For Ousseni Bancé, a social psychologist by training, even if “climate change refers to the upheavals observed in the cycle of natural phenomena such as rain, wind, the state of the soil, the nature of the wind... and that in Burkina it manifests itself through the destructive force of the rains in cities, the disappearance or progressive crumbling of certain animals or plants, the majority of populations have not yet succeeded in associating the causes and their direct effects. For example, the heron, companion of oxen or certain scavengers have completely disappeared from certain localities where they were easily found. But unfortunately it does not challenge populations on the direct relationship with environmental problems. “Talking about climate change also means talking about the warming of the earth, which is felt by the weather and by the intense heat observed in localities in Burkina,” he explains.

As for the risks linked to climate change, they are multiple and perceived by populations without knowing the direct causes, according to Mr. Bancé. The first is the failure to control the rain cycle. “In a country where family and rural agriculture are dominated by traditional sciences based on interpretations and transmission of ancestral knowledge, it is a safe bet that irregular rains have an impact on yields. Seeds are also used according to their reaction to heat, cold and rainfall. Changes at this level will certainly cause damage. The cities of Burkina, in terms of planning, do not necessarily take natural phenomena into account. Which would explain the flooding and other problems. »

For Burkinabè journalist Boureima Salouka, a large part of the population recognizes themselves well in nature and is aware of these changes. “I am attached to the quality of the environment in all dimensions, namely the quality of plants, animals, water… an attachment linked to my family environment since childhood,” he says.

For him, the perception of climate change is vast because it is a dynamic of evolution which impacts life in all senses of the term and which is of particular interest to Burkina Faso as a Sahel country with a very large demographic but also with quite serious environmental problems. “The deterioration of the plant cover, the soil, the quality of groundwater and surface water, etc., particularly due to gold panning and the use of mercury and cyanide. This affects us directly with consequences on our lives.
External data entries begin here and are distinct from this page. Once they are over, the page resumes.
/-- R476 to R480, R487 to R489, R212, R214 to R216, R283, R486, R637: the mailbox services for settings, read-back, identity and
packs. A port beyond 31, an unknown identifier or a state that does not allow the service is answered with its status. -/
def Obligations.MailboxServices : Prop :=
  ∀ (s : State) (m : Msg) (a : Arrival), s.Runs →
    (∀ id i x, s.Admits 0x0101 20 m → settingInfo id = some x → i ∈ x.indices → Gives (.getSetting m a id i) s fun u =>
      u.Answered m 0x0101 0 (s.settingItem x i) ∧ u.setv = s.setv) ∧
    (∀ id i, s.Admits 0x0101 20 m → settingInfo id = none → Gives (.getSetting m a id i) s fun u => u.Answered m 0x0101 2 []) ∧
    (∀ id i value x, s.Admits 0x0102 (24 + value.length) m → settingInfo id = some x → i ∈ x.indices →
      (x.id = 0x11 → nqnOk value = true → Gives (.setSetting m a id i value) s fun u => tgetD i [] u.setv.nqn = value ∧
        u.Answered m 0x0102 0 (leBytes 1 x.atReset.toNat ++ [0, 0, 0] ++ leBytes 8 u.sgen.toNat)) ∧
      (x.id ≠ 0x11 → value.length = x.vlen → s.settingOk x i (leVal value) = true → Gives (.setSetting m a id i value) s fun u =>
        u.Answered m 0x0102 0 (leBytes 1 x.atReset.toNat ++ [0, 0, 0] ++ leBytes 8 u.sgen.toNat) ∧
        (x.atReset = false → (x.local_ = false ∨ a = .here) → u.setting id i = leVal value) ∧
        (x.atReset = true → u.setting id i = s.setting id i ∧ tgetD (settingKey id i) (s.setting id i) u.setv.pend = leVal value)) ∧
      (x.id ≠ 0x11 → (value.length ≠ x.vlen ∨ s.settingOk x i (leVal value) = false) → Gives (.setSetting m a id i value) s fun u =>
        u.setv = s.setv ∧ u.Answered m 0x0102 2 [])) ∧
    (∀ id i x, s.Admits 0x0103 20 m → settingInfo id = some x → i ∈ x.indices → x.local_ = false → x.atReset = false →
      id ∉ [0x01, 0x02, 0x09, 0x0A, 0x11, 0x44, 0x45] → Gives (.defaultSetting m a id i) s fun u =>
        u.setting id i = settingDefault id i ∧ u.Answered m 0x0103 0 (leBytes 8 u.sgen.toNat)) ∧
    (∀ id i, s.Admits 0x0103 20 m → id ≠ 0xFFFF → settingInfo id = none → Gives (.defaultSetting m a id i) s fun u =>
      u.setv = s.setv ∧ u.Answered m 0x0103 2 []) ∧
    (∀ off, s.Admits 0x0104 20 m → Gives (.listSettings m a off) s fun u => ∃ b, u.Answered m 0x0104 0 b ∧
      b.take 4 = leBytes 4 settingTable.length ∧ b.length = 4 + 8 * (settingTable.length - off)) ∧
    (∀ off, s.Admits 0x0201 20 m → Gives (.catalogue m off) s fun u => ∃ b, u.Answered m 0x0201 0 b ∧
      (b.drop 8).take 8 = leBytes 8 s.sgen.toNat ∧ (b.drop 16) = ((s.catalogue.drop off).take 511).flatMap id) ∧
    (∀ id i off len, s.Admits 0x0202 36 m → (s.items.any fun x => x.id == id.toNat) = true ∨ (regOfId id.toNat).isSome = true →
      id.toNat = 0x20000010 ∨ (s.instBytes id.toNat i).isSome = true → if 1 ≤ len ∧ len ≤ 32704
        then Gives (.stateRead m id i off len) s fun u => ∃ b, u.Answered m 0x0202 0 b ∧ b.take 32 = s.stamp (itemClass id.toNat i)
        else Gives (.stateRead m id i off len) s fun u => u.Answered m 0x0202 2 []) ∧
    (s.Admits 0x0203 16 m → Gives (.sgen m) s fun u => u.Answered m 0x0203 0 (s.stamp 0)) ∧
    (s.Admits 0x0210 16 m → Gives (.mailboxIdentify m) s fun u => ∃ b, u.Answered m 0x0210 0 b ∧
      b.take 24 = leBytes 24 Config.serial.toNat) ∧
    (∀ nonce, s.Admits 0x0280 48 m → Gives (.attest m nonce) s fun u => ∃ b, u.Answered m 0x0280 0 b) ∧
    (∀ off, s.Admits 0x0281 20 m → Gives (.certChain m off) s fun u => u.Answered m 0x0281 0
      (leBytes 4 Config.certChain.length ++ (Config.certChain.drop off).take 32744)) ∧
    (∀ p, p < 32 → s.Admits 0x0801 20 m → if (s.pkState p = 5 ∨ s.pkState p = 6) ∧ s.isReserve p = false
      then Gives (.admitPack m a p) s fun u => ∃ b, u.Answered m 0x0801 0 b
      else Gives (.admitPack m a p) s fun u => u.packs = s.packs ∧ u.Answered m 0x0801 7 []) ∧
    (∀ p, p < 32 → s.Admits 0x0802 20 m → (s.pk p).svc = true → (s.pk p).removing = false → Gives (.remove m a p) s fun u =>
      (u.pk p).removing = true ∧ u.Answered m 0x0802 0
        (leBytes 4 ((s.membersWhere fun x => x.port == p).map Prod.fst).eraseDups.length)) ∧
    (∀ p off len, p < 32 → s.Admits 0x0803 24 m → 1 ≤ len → len ≤ 4096 → off + len ≤ 8192 → s.reachable p = true →
      Gives (.idRead m a p off len) s fun u => u.mbx.waits = s.mbx.waits ++
        [{ m := m, here := isHere a, what := 0, arg := p * 2 ^ 32 + (idReadParam off len).toNat }]) ∧
    (∀ p id, p < 32 → s.Admits 0x0804 4116 m → (parseId id).valid = true → s.reachable p = true → (s.pk p).outst = [] →
      Gives (.idReplace m a p id) s fun u => u.mbx.waits = s.mbx.waits ++ [{ m := m, here := isHere a, what := 1, arg := p }]) ∧
    (s.Admits 0x0805 16 m → if 10 < s.resLevel 0 ∧ s.capL * 17 ≤ s.capU * 16
      then Gives (.endReadonly m a) s fun u => u.Answered m 0x0805 0 []
      else Gives (.endReadonly m a) s fun u => u.health = s.health ∧ u.Answered m 0x0805 7 []) ∧
    (∀ p, p < 32 → s.Admits 0x0806 20 m → if s.get F.PKP_CTL.EN p = 1
      then Gives (.retrain m a p) s fun u => u.get F.PKP_STAT.LINK_UP p = 0 ∧ u.Answered m 0x0806 0 []
      else Gives (.retrain m a p) s fun u => u.packs = s.packs ∧ u.Answered m 0x0806 7 []) ∧
    (∀ p, p < 32 → s.Admits 0x0807 20 m → if (s.pk p).removing = true
      then Gives (.removeCancel m a p) s fun u => u.Answered m 0x0807 0 []
      else Gives (.removeCancel m a p) s fun u => u.packs = s.packs ∧ u.Answered m 0x0807 7 []) ∧
    ∀ p off len id op c n, 32 ≤ p → s.Admits op n m → (op, n, c) ∈ [(0x0801, 20, Instr.admitPack m a p), (0x0802, 20, .remove m a p),
      (0x0803, 24, .idRead m a p off len), (0x0804, 4116, .idReplace m a p id), (0x0806, 20, .retrain m a p),
      (0x0807, 20, .removeCancel m a p)] → Gives c s fun u => u.packs = s.packs ∧ u.Answered m op 2 []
On the political and security (military) and especially food levels. » With all this, there are problems and even dangers; but also opportunities for countries like Burkina to innovate and do things differently.
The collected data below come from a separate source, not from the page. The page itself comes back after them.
@[simp] theorem State.bump_mem (s : State) (f : Fld) (i n : Nat) : (s.bump f i n).mem = s.mem := rfl
@[simp] theorem State.bump_snor (s : State) (f : Fld) (i n : Nat) : (s.bump f i n).snor = s.snor := rfl
@[simp] theorem State.bump_straps (s : State) (f : Fld) (i n : Nat) : (s.bump f i n).straps = s.straps := rfl
@[simp] theorem State.bump_dtime (s : State) (f : Fld) (i n : Nat) : (s.bump f i n).dtime = s.dtime := rfl
@[simp] theorem State.bump_epoch (s : State) (f : Fld) (i n : Nat) : (s.bump f i n).epoch = s.epoch := rfl
@[simp] theorem State.bump_elapsed (s : State) (f : Fld) (i n : Nat) : (s.bump f i n).elapsed = s.elapsed := rfl
@[simp] theorem State.bump_accErr (s : State) (f : Fld) (i n : Nat) : (s.bump f i n).accErr = s.accErr := rfl
@[simp] theorem State.bump_debugErrs (s : State) (f : Fld) (i n : Nat) : (s.bump f i n).debugErrs = s.debugErrs := rfl
@[simp] theorem State.bump_freeNo (s : State) (f : Fld) (i n : Nat) : (s.bump f i n).freeNo = s.freeNo := rfl
@[simp] theorem State.bump_inReset (s : State) (f : Fld) (i n : Nat) : (s.bump f i n).inReset = s.inReset := rfl
@[simp] theorem State.bump_evt (s : State) (f : Fld) (i n : Nat) : (s.bump f i n).evt = s.evt := rfl
@[simp] theorem State.bump_cic (s : State) (f : Fld) (i n : Nat) : (s.bump f i n).cic = s.cic := rfl
@[simp] theorem State.bump_hbm (s : State) (f : Fld) (i n : Nat) : (s.bump f i n).hbm = s.hbm := rfl
@[simp] theorem State.bump_nor (s : State) (f : Fld) (i n : Nat) : (s.bump f i n).nor = s.nor := rfl
@[simp] theorem State.bump_hkp (s : State) (f : Fld) (i n : Nat) : (s.bump f i n).hkp = s.hkp := rfl
@[simp] theorem State.bump_tly (s : State) (f : Fld) (i n : Nat) : (s.bump f i n).tly = s.tly := rfl
@[simp] theorem State.bump_packs (s : State) (f : Fld) (i n : Nat) : (s.bump f i n).packs = s.packs := rfl
@[simp] theorem State.bump_hif (s : State) (f : Fld) (i n : Nat) : (s.bump f i n).hif = s.hif := rfl
@[simp] theorem State.bump_twn (s : State) (f : Fld) (i n : Nat) : (s.bump f i n).twn = s.twn := rfl
@[simp] theorem State.bump_map (s : State) (f : Fld) (i n : Nat) : (s.bump f i n).map = s.map := rfl
@[simp] theorem State.bump_conv (s : State) (f : Fld) (i n : Nat) : (s.bump f i n).conv = s.conv := rfl
@[simp] theorem State.bump_health (s : State) (f : Fld) (i n : Nat) : (s.bump f i n).health = s.health := rfl
@[simp] theorem State.bump_pow (s : State) (f : Fld) (i n : Nat) : (s.bump f i n).pow = s.pow := rfl
@[simp] theorem State.bump_setv (s : State) (f : Fld) (i n : Nat) : (s.bump f i n).setv = s.setv := rfl
@[simp] theorem State.bump_sgen (s : State) (f : Fld) (i n : Nat) : (s.bump f i n).sgen = s.sgen := rfl
@[simp] theorem State.bump_fab (s : State) (f : Fld) (i n : Nat) : (s.bump f i n).fab = s.fab := rfl
@[simp] theorem State.bump_fw (s : State) (f : Fld) (i n : Nat) : (s.bump f i n).fw = s.fw := rfl
@[simp] theorem State.bump_mbx (s : State) (f : Fld) (i n : Nat) : (s.bump f i n).mbx = s.mbx := rfl
@[simp] theorem State.bump_keys (s : State) (f : Fld) (i n : Nat) : (s.bump f i n).keys = s.keys := rfl
@[simp] theorem State.bump_arb (s : State) (f : Fld) (i n : Nat) : (s.bump f i n).arb = s.arb := rfl
@[simp] theorem State.bump_cmpWait (s : State) (f : Fld) (i n : Nat) : (s.bump f i n).cmpWait = s.cmpWait := rfl
@[simp] theorem State.bump_gateWait (s : State) (f : Fld) (i n : Nat) : (s.bump f i n).gateWait = s.gateWait := rfl
@[simp] theorem State.bump_out (s : State) (f : Fld) (i n : Nat) : (s.bump f i n).out = s.out := rfl
@[simp] theorem State.bump_pending (s : State) (f : Fld) (i n : Nat) : (s.bump f i n).pending = s.pending := rfl

/-! ### Secure NOR and memory -/

@[simp] theorem State.setNorByte_regs (s : State) (a : Nat) (b : Byte) : (s.setNorByte a b).regs = s.regs := rfl
@[simp] theorem State.setNorByte_mem (s : State) (a : Nat) (b : Byte) : (s.setNorByte a b).mem = s.mem := rfl
@[simp] theorem State.setNorByte_straps (s : State) (a : Nat) (b : Byte) : (s.setNorByte a b).straps = s.straps := rfl
@[simp] theorem State.setNorByte_dtime (s : State) (a : Nat) (b : Byte) : (s.setNorByte a b).dtime = s.dtime := rfl
@[simp] theorem State.setNorByte_epoch (s : State) (a : Nat) (b : Byte) : (s.setNorByte a b).epoch = s.epoch := rfl
@[simp] theorem State.setNorByte_elapsed (s : State) (a : Nat) (b : Byte) : (s.setNorByte a b).elapsed = s.elapsed := rfl
@[simp] theorem State.setNorByte_accErr (s : State) (a : Nat) (b : Byte) : (s.setNorByte a b).accErr = s.accErr := rfl
@[simp] theorem State.setNorByte_debugErrs (s : State) (a : Nat) (b : Byte) : (s.setNorByte a b).debugErrs = s.debugErrs := rfl
@[simp] theorem State.setNorByte_freeNo (s : State) (a : Nat) (b : Byte) : (s.setNorByte a b).freeNo = s.freeNo := rfl
@[simp] theorem State.setNorByte_inReset (s : State) (a : Nat) (b : Byte) : (s.setNorByte a b).inReset = s.inReset := rfl
@[simp] theorem State.setNorByte_evt (s : State) (a : Nat) (b : Byte) : (s.setNorByte a b).evt = s.evt := rfl
@[simp] theorem State.setNorByte_cic (s : State) (a : Nat) (b : Byte) : (s.setNorByte a b).cic = s.cic := rfl
@[simp] theorem State.setNorByte_hbm (s : State) (a : Nat) (b : Byte) : (s.setNorByte a b).hbm = s.hbm := rfl
@[simp] theorem State.setNorByte_nor (s : State) (a : Nat) (b : Byte) : (s.setNorByte a b).nor = s.nor := rfl
@[simp] theorem State.setNorByte_hkp (s : State) (a : Nat) (b : Byte) : (s.setNorByte a b).hkp = s.hkp := rfl
@[simp] theorem State.setNorByte_tly (s : State) (a : Nat) (b : Byte) : (s.setNorByte a b).tly = s.tly := rfl
@[simp] theorem State.setNorByte_packs (s : State) (a : Nat) (b : Byte) : (s.setNorByte a b).packs = s.packs := rfl
@[simp] theorem State.setNorByte_hif (s : State) (a : Nat) (b : Byte) : (s.setNorByte a b).hif = s.hif := rfl
@[simp] theorem State.setNorByte_twn (s : State) (a : Nat) (b : Byte) : (s.setNorByte a b).twn = s.twn := rfl
@[simp] theorem State.setNorByte_map (s : State) (a : Nat) (b : Byte) : (s.setNorByte a b).map = s.map := rfl
@[simp] theorem State.setNorByte_conv (s : State) (a : Nat) (b : Byte) : (s.setNorByte a b).conv = s.conv := rfl
@[simp] theorem State.setNorByte_health (s : State) (a : Nat) (b : Byte) : (s.setNorByte a b).health = s.health := rfl
@[simp] theorem State.setNorByte_pow (s : State) (a : Nat) (b : Byte) : (s.setNorByte a b).pow = s.pow := rfl
@[simp] theorem State.setNorByte_setv (s : State) (a : Nat) (b : Byte) : (s.setNorByte a b).setv = s.setv := rfl
@[simp] theorem State.setNorByte_sgen (s : State) (a : Nat) (b : Byte) : (s.setNorByte a b).sgen = s.sgen := rfl
@[simp] theorem State.setNorByte_fab (s : State) (a : Nat) (b : Byte) : (s.setNorByte a b).fab = s.fab := rfl
@[simp] theorem State.setNorByte_fw (s : State) (a : Nat) (b : Byte) : (s.setNorByte a b).fw = s.fw := rfl
@[simp] theorem State.setNorByte_mbx (s : State) (a : Nat) (b : Byte) : (s.setNorByte a b).mbx = s.mbx := rfl
@[simp] theorem State.setNorByte_keys (s : State) (a : Nat) (b : Byte) : (s.setNorByte a b).keys = s.keys := rfl
@[simp] theorem State.setNorByte_arb (s : State) (a : Nat) (b : Byte) : (s.setNorByte a b).arb = s.arb := rfl
@[simp] theorem State.setNorByte_cmpWait (s : State) (a : Nat) (b : Byte) : (s.setNorByte a b).cmpWait = s.cmpWait := rfl
@[simp] theorem State.setNorByte_gateWait (s : State) (a : Nat) (b : Byte) : (s.setNorByte a b).gateWait = s.gateWait := rfl
@[simp] theorem State.setNorByte_out (s : State) (a : Nat) (b : Byte) : (s.setNorByte a b).out = s.out := rfl
@[simp] theorem State.setNorByte_pending (s : State) (a : Nat) (b : Byte) : (s.setNorByte a b).pending = s.pending := rfl

@[simp] theorem State.dirtied_regs (s : State) (a : Nat) : (s.dirtied a).regs = s.regs := by unfold State.dirtied; split <;> rfl
@[simp] theorem State.dirtied_mem (s : State) (a : Nat) : (s.dirtied a).mem = s.mem := by unfold State.dirtied; split <;> rfl
@[simp] theorem State.dirtied_snor (s : State) (a : Nat) : (s.dirtied a).snor = s.snor := by unfold State.dirtied; split <;> rfl
@[simp] theorem State.dirtied_straps (s : State) (a : Nat) : (s.dirtied a).straps = s.straps := by unfold State.dirtied; split <;> rfl
@[simp] theorem State.dirtied_dtime (s : State) (a : Nat) : (s.dirtied a).dtime = s.dtime := by unfold State.dirtied; split <;> rfl
@[simp] theorem State.dirtied_epoch (s : State) (a : Nat) : (s.dirtied a).epoch = s.epoch := by unfold State.dirtied; split <;> rfl
@[simp] theorem State.dirtied_elapsed (s : State) (a : Nat) : (s.dirtied a).elapsed = s.elapsed := by unfold State.dirtied; split <;> rfl
@[simp] theorem State.dirtied_accErr (s : State) (a : Nat) : (s.dirtied a).accErr = s.accErr := by unfold State.dirtied; split <;> rfl
@[simp] theorem State.dirtied_debugErrs (s : State) (a : Nat) : (s.dirtied a).debugErrs = s.debugErrs := by unfold State.dirtied; split <;> rfl
@[simp] theorem State.dirtied_freeNo (s : State) (a : Nat) : (s.dirtied a).freeNo = s.freeNo := by unfold State.dirtied; split <;> rfl
@[simp] theorem State.dirtied_inReset (s : State) (a : Nat) : (s.dirtied a).inReset = s.inReset := by unfold State.dirtied; split <;> rfl
@[simp] theorem State.dirtied_evt (s : State) (a : Nat) : (s.dirtied a).evt = s.evt := by unfold State.dirtied; split <;> rfl
@[simp] theorem State.dirtied_cic (s : State) (a : Nat) : (s.dirtied a).cic = s.cic := by unfold State.dirtied; split <;> rfl
@[simp] theorem State.dirtied_hbm (s : State) (a : Nat) : (s.dirtied a).hbm = s.hbm := by unfold State.dirtied; split <;> rfl
@[simp] theorem State.dirtied_nor (s : State) (a : Nat) : (s.dirtied a).nor = s.nor := by unfold State.dirtied; split <;> rfl
@[simp] theorem State.dirtied_hkp (s : State) (a : Nat) : (s.dirtied a).hkp = s.hkp := by unfold State.dirtied; split <;> rfl
@[simp] theorem State.dirtied_tly (s : State) (a : Nat) : (s.dirtied a).tly = s.tly := by unfold State.dirtied; split <;> rfl
@[simp] theorem State.dirtied_packs (s : State) (a : Nat) : (s.dirtied a).packs = s.packs := by unfold State.dirtied; split <;> rfl
@[simp] theorem State.dirtied_hif (s : State) (a : Nat) : (s.dirtied a).hif = s.hif := by unfold State.dirtied; split <;> rfl
@[simp] theorem State.dirtied_twn (s : State) (a : Nat) : (s.dirtied a).twn = s.twn := by unfold State.dirtied; split <;> rfl
@[simp] theorem State.dirtied_map (s : State) (a : Nat) : (s.dirtied a).map = s.map := by unfold State.dirtied; split <;> rfl
@[simp] theorem State.dirtied_conv (s : State) (a : Nat) : (s.dirtied a).conv = s.conv := by unfold State.dirtied; split <;> rfl
@[simp] theorem State.dirtied_health (s : State) (a : Nat) : (s.dirtied a).health = s.health := by unfold State.dirtied; split <;> rfl
@[simp] theorem State.dirtied_pow (s : State) (a : Nat) : (s.dirtied a).pow = s.pow := by unfold State.dirtied; split <;> rfl
@[simp] theorem State.dirtied_setv (s : State) (a : Nat) : (s.dirtied a).setv = s.setv := by unfold State.dirtied; split <;> rfl
@[simp] theorem State.dirtied_sgen (s : State) (a : Nat) : (s.dirtied a).sgen = s.sgen := by unfold State.dirtied; split <;> rfl
@[simp] theorem State.dirtied_fab (s : State) (a : Nat) : (s.dirtied a).fab = s.fab := by unfold State.dirtied; split <;> rfl
@[simp] theorem State.dirtied_fw (s : State) (a : Nat) : (s.dirtied a).fw = s.fw := by unfold State.dirtied; split <;> rfl
@[simp] theorem State.dirtied_mbx (s : State) (a : Nat) : (s.dirtied a).mbx = s.mbx := by unfold State.dirtied; split <;> rfl
@[simp] theorem State.dirtied_cmpWait (s : State) (a : Nat) : (s.dirtied a).cmpWait = s.cmpWait := by unfold State.dirtied; split <;> rfl
@[simp] theorem State.dirtied_gateWait (s : State) (a : Nat) : (s.dirtied a).gateWait = s.gateWait := by unfold State.dirtied; split <;> rfl
@[simp] theorem State.dirtied_keys (s : State) (a : Nat) : (s.dirtied a).keys = s.keys := by unfold State.dirtied; split <;> rfl
@[simp] theorem State.dirtied_out (s : State) (a : Nat) : (s.dirtied a).out = s.out := by unfold State.dirtied; split <;> rfl
@[simp] theorem State.dirtied_pending (s : State) (a : Nat) : (s.dirtied a).pending = s.pending := by unfold State.dirtied; split <;> rfl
As for the social consequences of climate change, “they are there before our eyes and it is what we call the Sahel crisis”. For journalist Salouka, “many people were quick to see this as a fact of Islamism, of radicalization, of the weakness of States, but what must be remembered is that this crisis also has an environmental dimension. » With countries where demographic growth is very strong and where we see the scarcity of natural resources, it is what has led to a competition for their control and which has quickly degenerated into conflict “that we are falsely trying to disguised as intercommunity conflicts. » These are conflicts due to the scarcity of resources and competition for their appropriation and control. We are talking more and more about climate refugees in the world but also in our countries. “Several young people from the Sahel who brave the Sahara to cross the Atlantic face all these problems. And internally we are witnessing a recomposition of populations.

Faced with this, it must be said that we are witnessing fundraising campaigns and charities that draw attention to disasters in the Sahel sporadically. However, the interest of the general global public quickly diminishes after his spontaneous actions. There is virtually no interdisciplinary exchange between climate scientists and social scientists when it comes to the effects of climate change on this part of the world, let alone the existence of articles on the social perception of phenomenon. It is time for this blind spot to be brought a little more into the field of vision of the general public in order to allow the populations of this part of the world and particularly of Burkina to be at the heart of debates on climate change and the degradation of the environment. 'environment.